We are still on base so no great pictures, any errands we run are on base. We did go to a cool mall last weekend – it’s modeled after a volcano with parking around the outside, the stores in a circle, and the interior of that circle is a space that is used for things like concerts or mini carnival rides. It was kind of surprising to see a lot of mining on our way to the mall, but it’s the same kind of surprise you feel when you realize people are homeless in your town, or there are kids who only eat at school. It’s not really surprising – it’s actually happening every day.

Here’s to a new adventure. Oh and here’s a bad picture of Mt. Vesuvius. It’s right there!

Observations on a French playground

When the days are warm we head to the playground after school. Every parent, or whoever picks up the little toddler from school, has the same idea. Our favorite playground is enclosed with a short fence, there are two gates, and it has three large areas to play and four small areas. I just mean there are seven playground things for kids to be on. There are green metal benches all around the fence, for parents to sit on and a few trees around.

French children usually dress impeccably. And by that I mean if you can imagine what French children dress like based on a movie or book you saw or read, you will probably be correct. They all wear scarves, Mary Jane shoes or what I call a loafer, shirts on hot days, skirts with a shirt and sweater, sometimes a hat, and they are set free in the playground to do whatever they wish.


JW pushing his friend

The slides have that soft playground padding surrounding them, while the slide/climbing set for the big kids has rocks underneath. Not hurt you rocks, but small gravel, sufficient for padding and for the little ones to throw happily in the air.

Parents will gather on the benches and visit, I think they are gossiping but the French speak fast and in groups like this more than one is speaking, and I listen slowly. I just like to imagine they are, and not in a malicious way, but just visiting excitedly. On occasion a child will run to someone, to complain, to ask something, to get a snack.

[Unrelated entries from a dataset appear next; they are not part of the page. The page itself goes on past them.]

-- ==== Sys2Proof/Proofs/CanonicalVector.lean ====
section
/-! SUPPORT. The vector, matrix and bank-command instructions keep memory in its one form. -/

namespace Sys2Proof.Proofs
open Sys2Proof Sys2Proof.Machine Sys2Proof.Laws
-- one proof at a time: many at once need more thread stacks than the check's memory limit leaves
set_option Elab.async false

theorem keepsM_commit : KeepsM State.canonical M.commit := by
  intro s h
  have hk := keeps_commitFurlong s h
  unfold M.commit
  grind [stopState, canonical_iff]

theorem ends_execVsetl {s : State} (h : s.canonical) (d a b : BitVec 5) : Ends State.canonical (execVsetl d a b s) := by
  grind [execVsetl, keepsM_commit, ends_settle, State_advance_mm, keepsM_bind, keepsM_get, keepsM_modify, canonical_iff]

theorem ends_execVdecl {s : State} (h : s.canonical) (d a : BitVec 5) : Ends State.canonical (execVdecl d a s) := by
  grind [execVdecl, State_result_mm, State_hold_mm, ends_next, canonical_iff]

theorem ends_execVmode {s : State} (h : s.canonical) (m : BitVec 2) (d a : BitVec 5) : Ends State.canonical (execVmode m d a s) := by
  grind [execVmode, State_result_mm, canonical_raise, ends_next, canonical_iff]

theorem keepsM_commitVector (specs : List Nat) (fl : BitVec 6) : KeepsM State.canonical (commitVector specs fl) := by
  grind [commitVector, State_advance_mm, keepsM_bind, keepsM_get, keepsM_modify, canonical_iff]

theorem keepsM_consume (l : Poisons) : KeepsM State.canonical (M.consume l) := by
  unfold M.consume
  grind [KeepsM, stopState]

theorem ends_execVmvx {s : State} (h : s.canonical) (m : BitVec 2) (d : BitVec 5) (v : BitVec 6) (b : BitVec 5) :
    Ends State.canonical (execVmvx m d v b s) := by
  refine ends_settle (keepsM_get fun t _ => ?_) h
  dsimp only
  split
  · exact keepsM_vcause _ _ _ _
  · exact keepsM_when (keepsM_consume _) fun _ => keepsM_bind (keepsM_modify_mm fun _ => rfl) fun _ => keepsM_commitVector _ _

theorem keepsM_checkRegs (m : Mode) (w : Nat) (specs : List Nat) : KeepsM State.canonical (checkRegs m w specs) := by
  grind [checkRegs, keepsM_vcause, keepsM_bind, keepsM_get, keepsM_set, keepsM_modify, keepsM_pure, canonical_iff, MemSys.canon,
    canonical_foldl]

theorem keepsM_vectorIn (i : Instr) (md : BitVec 2) (v : VShape) : KeepsM State.canonical (vectorIn i md v) := by
  grind [vectorIn, keepsM_checkRegs, keepsM_consume, keepsM_illegal, keepsM_bind, keepsM_get, keepsM_set, keepsM_modify, keepsM_pure,
    canonical_iff, MemSys.canon, canonical_foldl]

theorem keepsM_satTrap (at' : Option Nat) : KeepsM State.canonical (satTrap at') := by
  unfold satTrap
  grind [KeepsM, stopState]

theorem keepsM_vectorOut (v : VShape) (dw w : Nat) (sat : Bool) (l : Elems) : KeepsM State.canonical (vectorOut v dw w sat l) := by
  grind [vectorOut, keepsM_satTrap, keepsM_commitVector, keepsM_bind, keepsM_get, keepsM_modify, canonical_iff]

theorem keepsM_vectorOp (i : Instr) (md : BitVec 2) (v : VShape) (body : VIn → Elems) :
    KeepsM State.canonical (vectorOp i md v body) := by
  grind [vectorOp, keepsM_vectorOut, keepsM_vectorIn, keepsM_bind, keepsM_get]

theorem keepsM_vectorCompare (i : Instr) (k : Nat) (md : BitVec 2) (d a b : BitVec 6) :
    KeepsM State.canonical (vectorCompare i k md d a b) := by
  grind [vectorCompare, keepsM_vectorIn, keepsM_commitVector, keepsM_bind, keepsM_get, keepsM_modify, canonical_iff]

theorem ends_execVqnt {s : State} (h : s.canonical) (m : BitVec 2) (d a b : BitVec 6) : Ends State.canonical (execVqnt m d a b s) := by
  grind [execVqnt, ends_settle, keepsM_vectorIn, keepsM_commitVector, keepsM_bind, keepsM_get, keepsM_modify, canonical_iff]

theorem ends_execVqi8 {s : State} (h : s.canonical) (m : BitVec 2) (d a b : BitVec 6) : Ends State.canonical (execVqi8 m d a b s) := by
  grind [execVqi8, keepsM_vectorOut, ends_settle, keepsM_vectorIn, keepsM_bind, keepsM_get]

theorem keepsM_vectorReduce (i : Instr) (md : BitVec 2) (types : Nat → Bool) (d a : BitVec 6) (empty : Mode → Nat)
    (f : Mode → Nat → Nat → Flagged) : KeepsM State.canonical (vectorReduce i md types d a empty f) := by
  grind [vectorReduce, keepsM_vectorOut, keepsM_vectorIn, keepsM_bind, keepsM_get]

theorem keepsM_maskIn (i : Instr) (srcs : List (BitVec 6)) : KeepsM State.canonical (maskIn i srcs) := by
  grind [maskIn, keepsM_consume, keepsM_illegal, keepsM_bind, keepsM_get, keepsM_set, keepsM_modify, keepsM_pure, canonical_iff,
    MemSys.canon, canonical_foldl]

theorem keepsM_maskOp (i : Instr) (d : BitVec 6) (srcs : List (BitVec 6)) (f : Hart → Nat → Bool) :
    KeepsM State.canonical (maskOp i d srcs f) := by
  grind [maskOp, keepsM_maskIn, keepsM_commitVector, keepsM_bind, keepsM_get, keepsM_modify, canonical_iff]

The fence feels secure. My son knows not to leave it and he will usually find someone he knows to play with, though on a school day the playground is full of children from another nearby school, not his. The kids chase each other until it’s time to leave, they play touché (which is basically tag), they take turns following each other down the slide.

Older kids are outside the gate usually playing soccer, but occasionally riding a scooter. The entire park takes up the space of a city block so there is a very large gazebo, more benches, and a merry go round in the same space, all of that outside of the fence of the playground. The park is named after the U.S. President Wilson and there is a memorial for the Second Infantry Division.